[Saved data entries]

-- ==== Sys2Proof/Tests/Slice0.lean ====
section
/-! SUPPORT. The model's own tests: words and results from spec/95_test_vectors.md, and for each obligation with premises a
state and operands that meet them. -/

namespace Sys2Proof.Tests

open Sys2Proof.Machine

/-! ## A board and states to test on (the defaults of spec/00_scope.md R11, `rr` = 03) -/

def answer (r : BusOutcome) : Draw where
  outcome := r
  busy := false
  takes := false
  edge := false
  drops := false
  driver := 0xEE
  data := [0xD0, 0xD1, 0xD2, 0xD3]
  rx := #v[0x55, 0x56, 0x57, 0x58]
  staging := #v[0x61, 0x62, 0x63, 0x64]
  output := #v[0x71, 0x72, 0x73, 0x74]
  xdir := Vector.replicate 16 .input
  xlat := Vector.replicate 16 .high
  chip := ⟨9⟩

def board (fitted : Option Variant) : Board where
  fitted := fitted
  idxA := Vector.ofFn id
  idxB := Vector.ofFn id
  attRstActive := .low
  ddsRstActive := .high
  attResetByte := 0x03
  ddsPowerOn := ⟨1⟩

/-- As INIT leaves it, but in native mode; every answer to come is ok. -/
def ready (v : Variant) : State where
  blk :=
    { phase := .ready
      variant := some v
      mode := .native
      streaming := false
      buf := #v[0, 0, 0, 0]
      cap := #v[0, 0, 0, 0]
      enc := Vector.replicate 12 0xEE
      stepIx := 0 }
  dev :=
    { staging := #v[0x03, 0x03, 0x03, 0x03]
      output := #v[0x03, 0x03, 0x03, 0x03]
      xdir := Vector.replicate 16 .output
      xlat := (Vector.replicate 16 Level.low).set 13 .high
      qbusy := false
      qstream := false
      ddsChip := ⟨1⟩ }
  board := board (some v)
  io := { host := [], env := List.replicate 20 (answer .ok), draws := 0, trace := [], responses := [] }

def uninit (fitted : Option Variant) (first : BusOutcome) : State :=
  { ready .a with
    blk := { (ready .a).blk with phase := .uninit, variant := none, mode := .narrowCompat }
    board := board fitted
    io := { (ready .a).io with env := answer first :: List.replicate 39 (answer .ok) } }

def withEnv (env : List BusOutcome) (s : State) : State := { s with io := { s.io with env := env.map answer } }

def withHost (commands : List (List Byte)) (s : State) : State := { s with io := { s.io with host := commands } }

def withChain (s o : Quad) (st : State) : State := { st with dev := { st.dev with staging := s, output := o } }

def withPin (i : Fin 16) (x : Dir) (l : Level) (s : State) : State :=
  { s with dev := { s.dev with xdir := s.dev.xdir.set i x, xlat := s.dev.xlat.set i l } }

/-- What the outcome's next state answered, and which primitives it issued. -/
def answered : Host.Outcome State Fault Refusal → Option (List (List Byte) × List BusEvent)
  | .next t => some (t.io.responses, t.io.trace)
  | .fault _ => none
  | .refused _ => none

def devices : Host.Outcome State Fault Refusal → Option Devices
  | .next t => some t.dev
  | .fault _ => none
  | .refused _ => none

def blockOf : Host.Outcome State Fault Refusal → Option Block
  | .next t => some t.blk
  | .fault _ => none
  | .refused _ => none

/-! ## Well-formedness: each check refuses a term -/

theorem test_wellFormed_payload_256 : (Instr.ddsWrite 0 (List.replicate 256 0)).wellFormed = false := by decide +kernel
theorem test_wellFormed_payload_255 : (Instr.ddsWrite 0 (List.replicate 255 0)).wellFormed = true := by decide +kernel
theorem test_wellFormed_read_256 : (Instr.ddsRead 0 256).wellFormed = false := by decide
theorem test_wellFormed_read_255 : (Instr.ddsRead 0 255).wellFormed = true := by decide

/-! ## Decoding: the words of 95_test_vectors.md -/

theorem test_decode_init : decode [0x00] = .ok .init := by decide
theorem test_decode_setDirection : decode [0x10, 0x0F, 0x00] = .ok (.gpioSetDirection .extClkSel .input) := by decide
theorem test_decode_setLevel : decode [0x11, 0x0A, 0x01] = .ok (.gpioSetLevel .attLe2 .high) := by decide
theorem test_decode_setLevel_ff : decode [0x11, 0x0F, 0xFF] = .ok (.gpioSetLevel .extClkSel .high) := by decide
theorem test_decode_configureMode : decode [0x20, 0x01] = .ok (.ddsConfigureMode .native) := by decide
theorem test_decode_write : decode [0x21, 0x04, 0x04, 0x12, 0x34, 0x56, 0x78] = .ok (.ddsWrite 0x04 [0x12, 0x34, 0x56, 0x78]) := by
  decide
theorem test_decode_read : decode [0x22, 0x7F, 0x02] = .ok (.ddsRead 0x7F 2) := by decide
theorem test_decode_startStream : decode [0x23] = .ok .ddsStartStream := by decide
theorem test_decode_attSet : decode [0x30, 0x03, 0x41, 0x2B, 0x33, 0x33] = .ok (.attSet .out1 0x412B3333) := by decide
theorem test_decode_attGet : decode [0x31, 0x01] = .ok (.attGet .out0) := by decide

theorem test_refuse_pin : decode [0x10, 0x10, 0x01] = .error (.badPin 0x10) := by decide
theorem test_refuse_dir : decode [0x10, 0x00, 0x02] = .error (.badDir 0x02) := by decide
theorem test_refuse_mode : decode [0x20, 0x02] = .error (.badMode 0x02) := by decide
theorem test_refuse_channel : decode [0x31, 0x04] = .error (.badChannel 0x04) := by decide
theorem test_refuse_opcode : decode [0x40] = .error (.unknownOpcode 0x40) := by decide
theorem test_refuse_short_payload : decode [0x21, 0x04, 0x02, 0x00] = .error (.wrongLength .ddsWrite) := by decide
theorem test_refuse_long : decode [0x00, 0x00] = .error (.wrongLength .init) := by decide

theorem test_tableWord_attGet : decodeTableWord 16 0x0231 = some (.attGet .in1) := by decide
theorem test_tableWord_write_no_payload : decodeTableWord 24 0x005A21 = some (.ddsWrite 0x5A []) := by decide
theorem test_tableWord_write_zeros : decodeTableWord 24 0x025A21 = some (.ddsWrite 0x5A [0, 0]) := by decide

/-! ## Pure functions -/

theorem test_enc4_F6 : enc4 0xF6 = [0x11, 0x11, 0x01, 0x10] := by decide
theorem test_frame : narrowFrame 0x5A [0xC3] = [0x01, 0x01, 0x10, 0x10, 0x11, 0x00, 0x00, 0x11] := by decide
theorem test_byteOf_20 : byteOf 20 = 0xAF := by decide
theorem test_codeOf_57 : f32OfHalf (codeOf 0x57) = 0x41A80000 := by decide
theorem test_attCode_truncates : attValid 0x412B3333 = true ∧ attCode 0x412B3333 = 21 := by decide
/-- R46: the host's default leaves code 63, byte 03, in every channel. -/
theorem test_attDefault :
    attValid attDefault = true ∧ byteOf (attCode attDefault) = 0x03 ∧
      defaultConfiguration.map encode = [0x00, 0x01, 0x02, 0x03].map fun c => [0x30, c, 0x41, 0xFC, 0x00, 0x00] := by decide
theorem test_attValid_bounds :
    attValid 0x41FC0000 = true ∧ attValid 0x41FC0001 = false ∧ attValid 0x80000000 = true ∧ attValid 0x80000001 = false ∧
      attValid 0x7FC00000 = false ∧ attValid 0xFF800000 = false := by decide

/-! ## Single commands -/

theorem test_setLevel_latches :
    devices (exec (.gpioSetLevel .attLe2 .high) (withChain #v[3, 3, 0xAF, 3] #v[3, 3, 3, 3] (ready .a))) =
      some { (ready .a).dev with
        staging := #v[3, 3, 0xAF, 3], output := #v[3, 3, 0xAF, 3], xlat := (ready .a).dev.xlat.set 10 .high } := by decide
theorem test_setLevel_no_edge :
    (devices (exec (.gpioSetLevel .attLe2 .high)
      (withPin 10 .output .high (withChain #v[3, 3, 0xAF, 3] #v[3, 3, 3, 3] (ready .a))))).map (·.output) =
      some #v[3, 3, 3, 3] := by decide
/-- R112, R169: the active level written to a reset line that is there already is no edge. -/
theorem test_setLevel_reset_no_edge :
    (devices (exec (.gpioSetLevel .attRstN .low)
      (withPin 13 .output .low (withChain #v[1, 2, 3, 4] #v[5, 6, 7, 8] (ready .a))))).map (fun d => (d.staging, d.output)) =
      some (#v[1, 2, 3, 4], #v[5, 6, 7, 8]) := by decide
theorem test_setLevel_resets :
    (devices (exec (.gpioSetLevel .attRstN .low) (withChain #v[1, 2, 3, 4] #v[5, 6, 7, 8] (ready .a)))).map
      (fun d => (d.staging, d.output)) = some (#v[3, 3, 3, 3], #v[3, 3, 3, 3]) := by decide
theorem test_setDirection_undrives :
    devices (exec (.gpioSetDirection .extClkSel .input) (ready .b)) =
      some { (ready .b).dev with xdir := (ready .b).dev.xdir.set 15 .input } := by decide
theorem test_setDirection_error :
    answered (exec (.gpioSetDirection .led4Green .output) (withEnv [.error] (ready .b))) =
      some ([[0x02]], [.expDir .b 0 .output .error]) := by decide
theorem test_configureMode :
    answered (exec (.ddsConfigureMode .narrowCompat) (ready .a)) = some ([[0x00]], []) := by decide
theorem test_write_narrow :
    answered (exec (.ddsWrite 0x00 [0xF6]) { ready .a with blk := { (ready .a).blk with mode := .narrowCompat } }) =
      some ([[0x00]], [.qspiWrite 0x00 [0x00, 0x00, 0x00, 0x11, 0x11, 0x01, 0x10] .ok]) := by decide
/-- R13: the frame of a transaction that fails is not written to `ENC`. -/
theorem test_write_narrow_error :
    (blockOf (exec (.ddsWrite 0x00 [0xF6])
      (withEnv [.error] { ready .a with blk := { (ready .a).blk with mode := .narrowCompat } }))).map (·.enc) =
      some (Vector.replicate 12 0xEE) := by decide
theorem test_write_error :
    answered (exec (.ddsWrite 0x04 [0x00]) (withEnv [.error] (ready .a))) =
      some ([[0x03, 0xEE]], [.qspiWrite 0x04 [0x00] .error]) := by decide
theorem test_read :
    answered (exec (.ddsRead 0x04 2) (ready .a)) =
      some ([[0x00, 0xD0, 0xD1]], [.qspiRead 0x84 2 .ok [0xD0, 0xD1]]) := by decide
theorem test_startStream :
    answered (exec .ddsStartStream (ready .a)) = some ([[0x00]], [.qspiBusy false, .qspiStreamOverride]) := by decide
theorem test_attSet :
    answered (exec (.attSet .in1 0x41200000) (ready .a)) =
      some ([[0x00, 0x41, 0x20, 0x00, 0x00]],
        [.spiXfer #v[0, 0, 0, 0] .ok (some #v[3, 3, 3, 3]), .spiXfer #v[3, 3, 0xAF, 3] .ok (some #v[0, 0, 0, 0]),
          .expLevel .a 10 .low .ok, .expLevel .a 10 .high .ok]) := by decide
theorem test_attSet_unsynchronised :
    (devices (exec (.attSet .in0 0x3F800000) (withChain #v[0x11, 0x22, 0x33, 0x44] #v[3, 3, 3, 3] (ready .a)))).map
        (fun d => (d.staging, d.output)) =
      some (#v[0xF7, 0x22, 0x33, 0x44], #v[0xF7, 3, 3, 3]) := by decide
theorem test_attGet_unsynchronised :
    answered (exec (.attGet .out0) (withChain #v[0x11, 0x22, 0x33, 0x44] #v[3, 3, 3, 3] (ready .a))) =
      some ([[0x00, 0x41, 0xDC, 0x00, 0x00]],
        [.spiXfer #v[0, 0, 0, 0] .ok (some #v[0x11, 0x22, 0x33, 0x44]),
          .spiXfer #v[0x11, 0x22, 0x33, 0x44] .ok (some #v[0, 0, 0, 0])]) := by decide
theorem test_init_variant_b :
    (devices (exec .init (uninit (some .b) .error))).map (fun d => (d.xdir, d.xlat)) =
      some (Vector.replicate 16 .output, (Vector.replicate 16 Level.low).set 13 .high) := by decide +kernel

theorem test_withFetchWord :
    step ((ready .a).withFetchWord 16 0x0231) = exec (.attGet .in1) (ready .a) := rfl

theorem test_assemblerText : assemblerText (.attSet .in1 0x41280000) = "ATT_SET In1, 10.5" := by decide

• _Problem_
Give only the lines from the one holding "Pure functions -/" through the one holding "theorem test_byteOf_20 : byteOf", each restated exactly as it appears above.

• _Exercise response_
/-! ## Pure functions -/

theorem test_enc4_F6 : enc4 0xF6 = [0x11, 0x11, 0x01, 0x10] := by decide
theorem test_frame : narrowFrame 0x5A [0xC3] = [0x01, 0x01, 0x10, 0x10, 0x11, 0x00, 0x00, 0x11] := by decide
theorem test_byteOf_20 : byteOf 20 = 0xAF := by decide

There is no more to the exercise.